─── Records supplied ───

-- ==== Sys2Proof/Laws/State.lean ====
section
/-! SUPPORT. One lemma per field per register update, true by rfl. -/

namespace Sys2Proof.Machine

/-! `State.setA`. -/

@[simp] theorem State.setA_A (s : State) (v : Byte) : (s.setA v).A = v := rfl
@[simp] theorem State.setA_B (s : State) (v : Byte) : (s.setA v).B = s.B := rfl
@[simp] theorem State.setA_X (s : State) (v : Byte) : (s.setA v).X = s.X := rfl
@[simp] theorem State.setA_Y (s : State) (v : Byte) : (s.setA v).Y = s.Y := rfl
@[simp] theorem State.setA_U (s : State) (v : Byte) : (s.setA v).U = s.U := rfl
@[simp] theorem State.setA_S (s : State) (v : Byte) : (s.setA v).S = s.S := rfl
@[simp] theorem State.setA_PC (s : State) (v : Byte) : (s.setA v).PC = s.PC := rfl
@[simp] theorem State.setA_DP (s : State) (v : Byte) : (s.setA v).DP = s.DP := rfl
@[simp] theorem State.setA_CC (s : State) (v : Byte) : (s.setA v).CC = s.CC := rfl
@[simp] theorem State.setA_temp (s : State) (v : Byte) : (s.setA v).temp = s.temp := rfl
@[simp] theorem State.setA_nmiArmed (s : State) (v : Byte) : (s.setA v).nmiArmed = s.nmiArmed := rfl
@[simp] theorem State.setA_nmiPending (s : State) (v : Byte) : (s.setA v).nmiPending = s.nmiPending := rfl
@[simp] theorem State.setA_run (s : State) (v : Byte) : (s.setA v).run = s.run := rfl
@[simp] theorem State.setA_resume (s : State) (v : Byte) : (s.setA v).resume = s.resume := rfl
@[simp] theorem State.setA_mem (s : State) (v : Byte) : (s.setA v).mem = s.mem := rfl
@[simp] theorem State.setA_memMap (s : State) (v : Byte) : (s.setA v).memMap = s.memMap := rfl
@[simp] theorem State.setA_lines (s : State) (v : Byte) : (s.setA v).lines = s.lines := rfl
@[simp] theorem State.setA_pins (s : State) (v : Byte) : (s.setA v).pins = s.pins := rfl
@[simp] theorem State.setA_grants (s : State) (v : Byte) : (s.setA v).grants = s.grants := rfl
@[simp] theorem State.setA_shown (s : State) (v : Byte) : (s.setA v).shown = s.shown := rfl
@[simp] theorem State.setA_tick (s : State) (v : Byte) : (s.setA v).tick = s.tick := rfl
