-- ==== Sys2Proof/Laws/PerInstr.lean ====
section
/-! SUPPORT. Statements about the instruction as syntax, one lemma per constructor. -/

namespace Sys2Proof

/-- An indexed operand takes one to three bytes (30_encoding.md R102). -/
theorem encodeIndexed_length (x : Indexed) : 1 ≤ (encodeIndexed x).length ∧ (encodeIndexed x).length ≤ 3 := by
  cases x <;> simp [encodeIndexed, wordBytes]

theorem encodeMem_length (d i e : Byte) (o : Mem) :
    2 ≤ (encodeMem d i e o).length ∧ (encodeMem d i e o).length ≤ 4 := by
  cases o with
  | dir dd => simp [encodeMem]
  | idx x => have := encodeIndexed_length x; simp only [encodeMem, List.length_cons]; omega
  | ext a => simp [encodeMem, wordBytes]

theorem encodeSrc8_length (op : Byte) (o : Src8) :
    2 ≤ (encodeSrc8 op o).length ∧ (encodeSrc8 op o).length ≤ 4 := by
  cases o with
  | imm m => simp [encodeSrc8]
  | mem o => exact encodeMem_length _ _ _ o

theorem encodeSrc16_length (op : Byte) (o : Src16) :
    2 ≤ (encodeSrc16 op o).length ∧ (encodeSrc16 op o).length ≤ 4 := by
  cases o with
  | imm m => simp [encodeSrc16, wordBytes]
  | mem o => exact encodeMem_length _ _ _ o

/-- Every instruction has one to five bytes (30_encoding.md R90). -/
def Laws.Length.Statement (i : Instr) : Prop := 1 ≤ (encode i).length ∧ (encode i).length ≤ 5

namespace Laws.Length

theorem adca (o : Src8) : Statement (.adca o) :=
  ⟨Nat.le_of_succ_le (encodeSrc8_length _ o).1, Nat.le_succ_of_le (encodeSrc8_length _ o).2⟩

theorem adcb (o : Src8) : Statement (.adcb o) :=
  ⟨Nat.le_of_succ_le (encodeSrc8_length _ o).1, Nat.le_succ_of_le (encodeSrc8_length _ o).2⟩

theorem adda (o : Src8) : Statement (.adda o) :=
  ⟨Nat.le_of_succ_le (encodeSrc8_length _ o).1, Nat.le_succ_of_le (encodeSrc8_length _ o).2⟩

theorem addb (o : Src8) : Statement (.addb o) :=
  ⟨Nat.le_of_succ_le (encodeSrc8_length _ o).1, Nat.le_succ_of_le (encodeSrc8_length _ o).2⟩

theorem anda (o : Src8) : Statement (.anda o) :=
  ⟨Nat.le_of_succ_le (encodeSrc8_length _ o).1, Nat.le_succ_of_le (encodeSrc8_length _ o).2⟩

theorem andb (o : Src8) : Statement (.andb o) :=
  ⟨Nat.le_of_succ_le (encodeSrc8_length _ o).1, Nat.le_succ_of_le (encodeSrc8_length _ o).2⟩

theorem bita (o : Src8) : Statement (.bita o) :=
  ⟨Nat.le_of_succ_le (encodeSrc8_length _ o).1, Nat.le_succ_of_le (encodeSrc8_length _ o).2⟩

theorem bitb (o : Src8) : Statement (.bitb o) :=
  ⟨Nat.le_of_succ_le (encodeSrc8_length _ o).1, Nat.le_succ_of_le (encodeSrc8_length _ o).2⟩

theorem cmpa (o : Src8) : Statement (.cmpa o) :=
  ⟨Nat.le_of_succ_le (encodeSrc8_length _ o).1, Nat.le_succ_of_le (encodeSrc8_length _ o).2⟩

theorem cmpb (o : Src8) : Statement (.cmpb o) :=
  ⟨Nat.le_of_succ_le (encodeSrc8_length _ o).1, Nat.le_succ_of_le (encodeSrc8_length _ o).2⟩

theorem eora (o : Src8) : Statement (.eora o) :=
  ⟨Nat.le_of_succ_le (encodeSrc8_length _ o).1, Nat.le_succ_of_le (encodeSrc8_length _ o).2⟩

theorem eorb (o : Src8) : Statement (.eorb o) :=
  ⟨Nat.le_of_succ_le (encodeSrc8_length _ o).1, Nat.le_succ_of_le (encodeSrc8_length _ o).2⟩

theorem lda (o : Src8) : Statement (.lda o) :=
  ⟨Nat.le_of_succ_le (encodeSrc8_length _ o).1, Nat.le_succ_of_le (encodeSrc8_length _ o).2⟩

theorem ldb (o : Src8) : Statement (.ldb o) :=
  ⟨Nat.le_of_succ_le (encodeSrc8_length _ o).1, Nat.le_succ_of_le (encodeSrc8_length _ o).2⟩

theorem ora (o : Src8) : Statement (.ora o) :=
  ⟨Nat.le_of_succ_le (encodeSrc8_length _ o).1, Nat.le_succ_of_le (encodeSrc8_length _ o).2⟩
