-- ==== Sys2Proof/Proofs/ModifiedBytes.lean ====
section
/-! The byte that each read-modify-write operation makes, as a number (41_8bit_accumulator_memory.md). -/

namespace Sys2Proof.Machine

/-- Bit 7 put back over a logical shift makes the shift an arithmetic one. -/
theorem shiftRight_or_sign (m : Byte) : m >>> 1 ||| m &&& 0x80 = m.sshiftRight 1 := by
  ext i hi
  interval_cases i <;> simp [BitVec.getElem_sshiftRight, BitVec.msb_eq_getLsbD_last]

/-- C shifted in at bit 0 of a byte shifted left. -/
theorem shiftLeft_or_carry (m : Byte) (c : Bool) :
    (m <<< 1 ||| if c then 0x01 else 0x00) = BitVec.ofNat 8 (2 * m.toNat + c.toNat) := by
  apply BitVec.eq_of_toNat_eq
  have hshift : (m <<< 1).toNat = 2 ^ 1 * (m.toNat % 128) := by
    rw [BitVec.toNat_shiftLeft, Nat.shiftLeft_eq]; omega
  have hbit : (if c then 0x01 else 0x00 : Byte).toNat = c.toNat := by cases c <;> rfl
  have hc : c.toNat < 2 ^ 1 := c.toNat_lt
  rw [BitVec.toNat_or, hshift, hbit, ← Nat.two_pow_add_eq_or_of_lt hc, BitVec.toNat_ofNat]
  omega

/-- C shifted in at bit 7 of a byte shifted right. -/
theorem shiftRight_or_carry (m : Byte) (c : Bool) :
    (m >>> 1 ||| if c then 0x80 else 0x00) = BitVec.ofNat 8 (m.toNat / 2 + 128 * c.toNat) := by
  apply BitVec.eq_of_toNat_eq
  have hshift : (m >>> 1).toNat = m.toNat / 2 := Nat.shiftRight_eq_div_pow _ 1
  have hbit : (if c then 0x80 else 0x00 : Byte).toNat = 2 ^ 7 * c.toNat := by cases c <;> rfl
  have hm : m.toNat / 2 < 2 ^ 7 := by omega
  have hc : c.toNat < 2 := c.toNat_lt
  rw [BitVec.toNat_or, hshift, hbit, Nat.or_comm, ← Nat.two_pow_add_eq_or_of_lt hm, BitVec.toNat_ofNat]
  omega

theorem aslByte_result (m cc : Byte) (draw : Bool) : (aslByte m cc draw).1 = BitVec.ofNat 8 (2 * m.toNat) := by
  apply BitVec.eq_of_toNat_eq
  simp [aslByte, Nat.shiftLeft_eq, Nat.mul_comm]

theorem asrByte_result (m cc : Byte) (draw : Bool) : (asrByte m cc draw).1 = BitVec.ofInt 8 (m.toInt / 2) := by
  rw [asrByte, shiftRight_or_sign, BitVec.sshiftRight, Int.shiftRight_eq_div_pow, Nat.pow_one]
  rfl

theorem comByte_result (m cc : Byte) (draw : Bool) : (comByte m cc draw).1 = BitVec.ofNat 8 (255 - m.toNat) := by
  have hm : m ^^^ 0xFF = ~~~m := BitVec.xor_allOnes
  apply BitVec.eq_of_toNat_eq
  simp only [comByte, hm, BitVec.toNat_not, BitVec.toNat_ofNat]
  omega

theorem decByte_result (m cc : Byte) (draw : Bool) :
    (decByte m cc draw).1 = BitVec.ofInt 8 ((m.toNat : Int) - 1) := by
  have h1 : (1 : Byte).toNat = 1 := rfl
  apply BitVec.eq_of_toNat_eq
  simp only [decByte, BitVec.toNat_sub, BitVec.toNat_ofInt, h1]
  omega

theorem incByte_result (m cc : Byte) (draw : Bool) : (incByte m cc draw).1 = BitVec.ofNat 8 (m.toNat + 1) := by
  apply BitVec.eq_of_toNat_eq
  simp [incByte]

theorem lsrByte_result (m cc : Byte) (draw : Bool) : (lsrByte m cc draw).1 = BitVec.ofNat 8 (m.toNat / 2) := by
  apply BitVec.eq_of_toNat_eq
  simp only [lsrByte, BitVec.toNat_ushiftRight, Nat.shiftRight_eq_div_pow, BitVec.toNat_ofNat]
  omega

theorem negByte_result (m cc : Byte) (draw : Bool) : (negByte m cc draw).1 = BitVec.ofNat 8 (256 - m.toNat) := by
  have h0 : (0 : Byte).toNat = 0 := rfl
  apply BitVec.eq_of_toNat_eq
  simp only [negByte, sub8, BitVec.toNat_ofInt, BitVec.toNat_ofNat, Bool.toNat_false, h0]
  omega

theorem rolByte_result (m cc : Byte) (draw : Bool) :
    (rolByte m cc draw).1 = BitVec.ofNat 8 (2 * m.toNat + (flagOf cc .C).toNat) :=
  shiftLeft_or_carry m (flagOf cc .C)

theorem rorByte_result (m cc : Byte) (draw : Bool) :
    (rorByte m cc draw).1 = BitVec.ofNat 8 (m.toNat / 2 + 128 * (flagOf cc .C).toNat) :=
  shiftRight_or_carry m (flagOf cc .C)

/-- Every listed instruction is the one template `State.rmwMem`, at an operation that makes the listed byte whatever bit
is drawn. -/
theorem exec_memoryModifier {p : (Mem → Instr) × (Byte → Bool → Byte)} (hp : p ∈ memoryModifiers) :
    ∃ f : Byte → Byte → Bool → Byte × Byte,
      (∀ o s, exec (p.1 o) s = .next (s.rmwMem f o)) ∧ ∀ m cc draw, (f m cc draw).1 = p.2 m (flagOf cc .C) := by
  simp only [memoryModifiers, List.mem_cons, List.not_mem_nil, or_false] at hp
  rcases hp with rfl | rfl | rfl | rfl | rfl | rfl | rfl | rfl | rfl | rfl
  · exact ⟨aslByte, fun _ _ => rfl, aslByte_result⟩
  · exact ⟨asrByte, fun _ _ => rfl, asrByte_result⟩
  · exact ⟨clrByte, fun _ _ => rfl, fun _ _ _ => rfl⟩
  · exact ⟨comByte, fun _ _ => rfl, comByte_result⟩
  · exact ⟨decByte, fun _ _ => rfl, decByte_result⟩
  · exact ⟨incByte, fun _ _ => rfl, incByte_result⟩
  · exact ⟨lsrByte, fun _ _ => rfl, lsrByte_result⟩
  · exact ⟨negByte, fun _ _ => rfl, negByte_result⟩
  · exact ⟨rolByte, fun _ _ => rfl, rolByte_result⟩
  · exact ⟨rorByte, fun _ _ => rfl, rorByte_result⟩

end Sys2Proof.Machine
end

───

### Try it
Write down exactly the line with "rcases hp with", then each line after it through the end of the data.

### Reply
  rcases hp with rfl | rfl | rfl | rfl | rfl | rfl | rfl | rfl | rfl | rfl
  · exact ⟨aslByte, fun _ _ => rfl, aslByte_result⟩
  · exact ⟨asrByte, fun _ _ => rfl, asrByte_result⟩
  · exact ⟨clrByte, fun _ _ => rfl, fun _ _ _ => rfl⟩
  · exact ⟨comByte, fun _ _ => rfl, comByte_result⟩
  · exact ⟨decByte, fun _ _ => rfl, decByte_result⟩
  · exact ⟨incByte, fun _ _ => rfl, incByte_result⟩
  · exact ⟨lsrByte, fun _ _ => rfl, lsrByte_result⟩
  · exact ⟨negByte, fun _ _ => rfl, negByte_result⟩
  · exact ⟨rolByte, fun _ _ => rfl, rolByte_result⟩
  · exact ⟨rorByte, fun _ _ => rfl, rorByte_result⟩

end Sys2Proof.Machine
end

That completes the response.